Adaptive Retrieval and Scalable Indexing for k-NN Search with Cross-Encoders

OpenReviewPDF
提交: 2023-09-22更新: 2024-03-16

摘要

关键词
cross-encoderkNNretrievalnearest-neighbor search

评审与讨论

审稿意见
5

The paper proposes AXN, a test-time multi-run query embedding adaptation approach that leverages KNN search to approximate cross-encoder scores. This method successfully reduces the expensive computational costs associated with cross-encoder calculations, surpassing the performance of DE-based and CUR-based alternatives.

优点

The paper presents a novel adaptive retrieval technique that utilizes a limited number of cross-encoder (CE) calls to approximate the quality of cross-encoder results. This approach is scalable to handle a large volume of items.

缺点

  1. This paper uses K nearest neighbor search to iteratively update query embedding and approximate cross-encoder results. However, many references of nearest neighbor search are missing.
  2. AXN utilizes sparse matrix to reduce index costs. The paper lacks detailed analysis regarding this technique's impact on results concerning varying degrees of sparsity.
  3. Both AXN and CUR-based methods need to compute low-dimensional embeddings for queries and items. AXN uses sparse matrix to reduce the cost. This can also be applied to CUR-based methods to reduce the index time. It is unclear if other techniques of AXN generate substantial improvements over CUR-based methods. It would be great if the authors can add more ablation study experiments.
  4. The paper only covers the total index time as a benchmark, and future exploration could include query latency measurements since various steps are executed many times, including Solve-Linear-Regression and topk search.
  5. It introduces lambda to ensemble the generated query embedding with a query embedding from DE or inductive matrix factorization. However, it fails to conduct an analysis of lambda impact on evaluation. It is the same for all experiments, or should be tuned in each experiment?
  6. It runs R times Solve-Linear-Regression and topk search. How to choose R? It is fixed in all experiments or should be tuned in each experiment? Should it be large in large dataset?
  7. The same problem for hyper-parameter Ks.

问题

  1. “CUR” appears without any definition.
  2. What is the topk search method? Is it brute-force search?
  3. Please address the above weaknesses.
评论

Thank you for your time and valuable feedback. We hope that our response helps to address the points you’ve raised. We would be happy to further discuss and clarify any remaining questions/concerns.

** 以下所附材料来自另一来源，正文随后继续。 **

-- ==== Sys2Proof/Syntax.lean ====
section
/-! DEFINITION. The commands the block takes, one constructor per row of the spec's table of operations and events,
and the records their operands are made of: packets, frames, link flits, access descriptions. -/

namespace Sys2Proof

/-- The status codes of Table 5.12 (R139). -/
inductive Status where
  | ok | unitAbsent | domainOff | badOpcode | badDescriptor | badLength | misaligned | notPermitted | badSpace
  | badOffset | windowBounds | keyStale | keyInvalid | aptUnmapped | aptBusy | aptDeadline | notConvertible
  | badAddress | xlDisabled | xlTableError | pageFault | hostFlushFailed | hostReadError | unreachable | notReady
  | qpError | recvTooSmall | cipherFault | authFailed | tsNotOwner | collMismatch | sqNoSpace | formatError
  | stepFault | abortedByReset | poolExhausted | fnState | imgRejected
  deriving DecidableEq, Repr

/-- The code of a status, Table 5.12. -/
def Status.code : Status → Nat
  | .ok => 0x00 | .unitAbsent => 0x01 | .domainOff => 0x02 | .badOpcode => 0x03 | .badDescriptor => 0x04
  | .badLength => 0x05 | .misaligned => 0x06 | .notPermitted => 0x08 | .badSpace => 0x09 | .badOffset => 0x0A
  | .windowBounds => 0x0B | .keyStale => 0x0C | .keyInvalid => 0x0D | .aptUnmapped => 0x10 | .aptBusy => 0x11
  | .aptDeadline => 0x12 | .notConvertible => 0x13 | .badAddress => 0x18 | .xlDisabled => 0x19
  | .xlTableError => 0x1A | .pageFault => 0x1B | .hostFlushFailed => 0x20 | .hostReadError => 0x21
  | .unreachable => 0x28 | .notReady => 0x29 | .qpError => 0x2A | .recvTooSmall => 0x2B | .cipherFault => 0x30
  | .authFailed => 0x31 | .tsNotOwner => 0x38 | .collMismatch => 0x40 | .sqNoSpace => 0x41 | .formatError => 0x42
  | .stepFault => 0x48 | .abortedByReset => 0x50 | .poolExhausted => 0x60 | .fnState => 0x61 | .imgRejected => 0x68

/-- The status a code stands for, for the codes listed. -/
def Status.ofCode? (n : Nat) : Option Status :=
  [Status.ok, .unitAbsent, .domainOff, .badOpcode, .badDescriptor, .badLength, .misaligned, .notPermitted, .badSpace,
   .badOffset, .windowBounds, .keyStale, .keyInvalid, .aptUnmapped, .aptBusy, .aptDeadline, .notConvertible,
   .badAddress, .xlDisabled, .xlTableError, .pageFault, .hostFlushFailed, .hostReadError, .unreachable, .notReady,
   .qpError, .recvTooSmall, .cipherFault, .authFailed, .tsNotOwner, .collMismatch, .sqNoSpace, .formatError,
   .stepFault, .abortedByReset, .poolExhausted, .fnState, .imgRejected].find? (fun st => st.code == n)

/-- The two register spaces (R535, Table 22.2): the device control space, or the BAR0 of a function. -/
inductive Space where
  | dcs
  | bar0 (fn : Nat)
  deriving DecidableEq, Repr

/-- The origins of an access to a register space (Table 19.7): a host access through a function's own BARs, a space 2
request of a node's function, or the out-of-band interface, plain or inside an SPDM session of the owner. -/
inductive Origin where
  | host (fn : Nat)
  | space2 (node : Nat) (fn : Nat)
  | oob
  | oobSecure
  deriving DecidableEq, Repr

/-- Who asks for a power-down: its origin, and the origin whose power-up of the same domain arrives in the same CLK_T cycle, if one does
(R37, R502). -/
structure DownReq where
  org : Origin
  pair : Option Origin := none
  deriving DecidableEq, Repr

/-- A posted descriptor: function, queue and position in the ring (R120). -/
structure OpRef where
  fn : Nat
  q : Nat
  pos : Nat
  deriving DecidableEq, Repr

/-- The AtomicOp requests of PCIe to BAR2 (Table 2.7), and the requests that R61 refuses. -/
inductive AtomicKind where
  | fetchAdd64 | cas64 | cas128 | fetchAdd32 | cas32 | swap
  /-- An AtomicOp of any kind to BAR0, the MSI-X table or the Pending Bit Array; one to BAR4; and a request to BAR2 of a type that
  Table 2.7 does not list (R61). -/
  | bar0 | bar4 | other
  deriving DecidableEq, Repr

/-- The kind of access a translation serves. -/
inductive Access where
  | read | write | atomic
  deriving DecidableEq, Repr

/-- The engine a translation serves, as coded in byte 9 of a fault batch entry (Table 3.15). -/
inductive XlEngine where
  | hostDma | requester | receive | counter
  deriving DecidableEq, Repr

/-- The invalidation engines (R87): one for each PF that has XLP registers, and the device's own. -/
inductive XlPort where
  | xlp (pf : Nat)
  | xl
  deriving DecidableEq, Repr

/-- A link of a host port: the whole port or sub-link 0 (sub = false), or sub-link 1 (Table 4.2). -/
structure LinkId where
  port : Nat
  sub : Bool
  deriving DecidableEq, Repr

/-- PCIe capabilities that Table 4.1 speaks of. -/
inductive CfgCap where
  | pcie | msix | sriov | ari | aer
  | msi | ats | pri | pasid | tph | ide | doe | resizableBar | l1PmSubstates
  deriving DecidableEq, Repr

/-- What the rules fix of a function's configuration space (R100, R104, R112, R127, R542, Tables 4.1 and 4.3), by field: whether a
capability is there; a doubleword of the BARs, or of the VF BARs of the SR-IOV capability; and the fields named. -/
inductive CfgField where
  | cap (c : CfgCap)
  | bar (n : Nat) | vfBar (n : Nat) | expansionRom | interruptPin
  | aspmSupport | l0pSupport | maxPayloadSupported | maxPayload | maxReadRequest
  | ctoRanges | ctoDisableSupported | ctoValue
  | memorySpace | busMaster | relaxedOrdering
  | totalVfs | initialVfs | numVfs | vfEnable
  | msixTableSize | msixTable | msixPba | msixEnable | msixFunctionMask
  | aerUncorrectable
  deriving DecidableEq, Repr

/-- PCIe configuration requests: a read of four bytes or of a field, and the writes that reach the device's state (R100, R104, R112, R127,
R542). -/
inductive CfgReq where
  | read (off : Nat)
  | field (f : CfgField)
  | writeBar (n v : Nat)
  | writeVfBar (n v : Nat)
  | writeAer (v : Nat)
  | writeMse (v : Bool)
  | writeCto (v : Nat)
  | writePayload (mps mrrs : Nat)
  | writeRelaxed (v : Bool)
  | writeMsix (enable : Bool) (mask : Bool)
  | writeNumVfs (n : Nat)
  | writeVfEnable
  | writeOther (off : Nat) (v : Word)
  deriving DecidableEq, Repr

/-- The packet kinds of the Sloale Transport (Table 7.8). -/
inductive SltOp where
  | write | readReq | send | fadd | cas64 | cas128 | tsOp
  | readResp | atomicResp | cas128Resp
  | ack | nak | waiting
  | connect | accept | refuse | close | resetNotice | winQuery | winInfo | pathProbe
  deriving DecidableEq, Repr

/-- An SLT packet: the base header of Table 7.7 with the operation extension (a and b hold its operands), the probe
extension, the selective-acknowledgement bitmap of an ACK (bit numbers), the fields of Table 7.10, the payload, and the security trailer of
a packet that is sent. -/
structure SltPkt where
  op : SltOp
  /-- OP of an atomic or turnstile response: 0x14, 0x15 or 0x18 (Table 7.8). -/
  rop : Nat := 0x14
  srcNode : Nat := 0
  dstNode : Nat := 0
  first : Bool := true
  last : Bool := true
  notify : Bool := false
  ackReq : Bool := false
  retx : Bool := false
  enc : Bool := false
  ceEcho : Bool := false
  probe : Option Nat := none
  path : Nat := 0
  epoch : Nat := 0
  txcnt : Nat := 0
  dstQp : Nat := 0
  srcQp : Nat := 0
  psn : Nat := 0
  alive : Nat := 0
  aliveRel : Nat := 0
  status : Nat := 0
  var : Nat := 0
  key : Nat := 0
  mlen : Nat := 0
  offset : Nat := 0
  a : Nat := 0
  b : Nat := 0
  sack : List Nat := []
  fn : Nat := 0
  mode : Nat := 0
  mtu : Nat := 0
  win : Nat := 0
  payload : List Byte := []
  tag : List Byte := []
  deriving DecidableEq, Repr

(1) This paper uses K nearest neighbor search to iteratively update query embedding and approximate cross-encoder results. However, many references of nearest neighbor search are missing

  • In the related work section, we have over 25 citations outlining the relationship between our work and kNN search literature, especially in the Nearest Neighbor Search paragraph of related work. This paragraph in related work covers data structures for efficient indexing, speeding up similarity computation (e.g. using quantization), and the combination of graph-based/tree-based indexes and neural models.
  • Our work focuses on approximating an expensive black-box similarity function (eg. cross-encoders) using matrix factorization approaches to perform kNN search, and we discuss related work in the Approximating Similarity Function paragraph in the Related Work section. If you have further suggestions for citations for this paragraph, we greatly appreciate them.
  • Compared to work on index structures for efficient kNN search (e.g.,CoverTree, HNSW, etc), we view our work as orthogonal (e.g., the vectors produced by our method could be indexed by any such vector-based kNN index). See second paragraph Sec 2.1 of paper for more discussion.
  • If, given the above comments, the reviewer feels we have inadequately placed our work in the landscape of kNN search, please do let us know. Clearly presenting our work amidst that landscape is important to us. We welcome any further content or citation suggestions that the reviewer might have. Thank you for raising this point to us.

(2) AXN utilizes sparse matrix to reduce index costs. The paper lacks detailed analysis regarding this technique's impact on results concerning varying degrees of sparsity.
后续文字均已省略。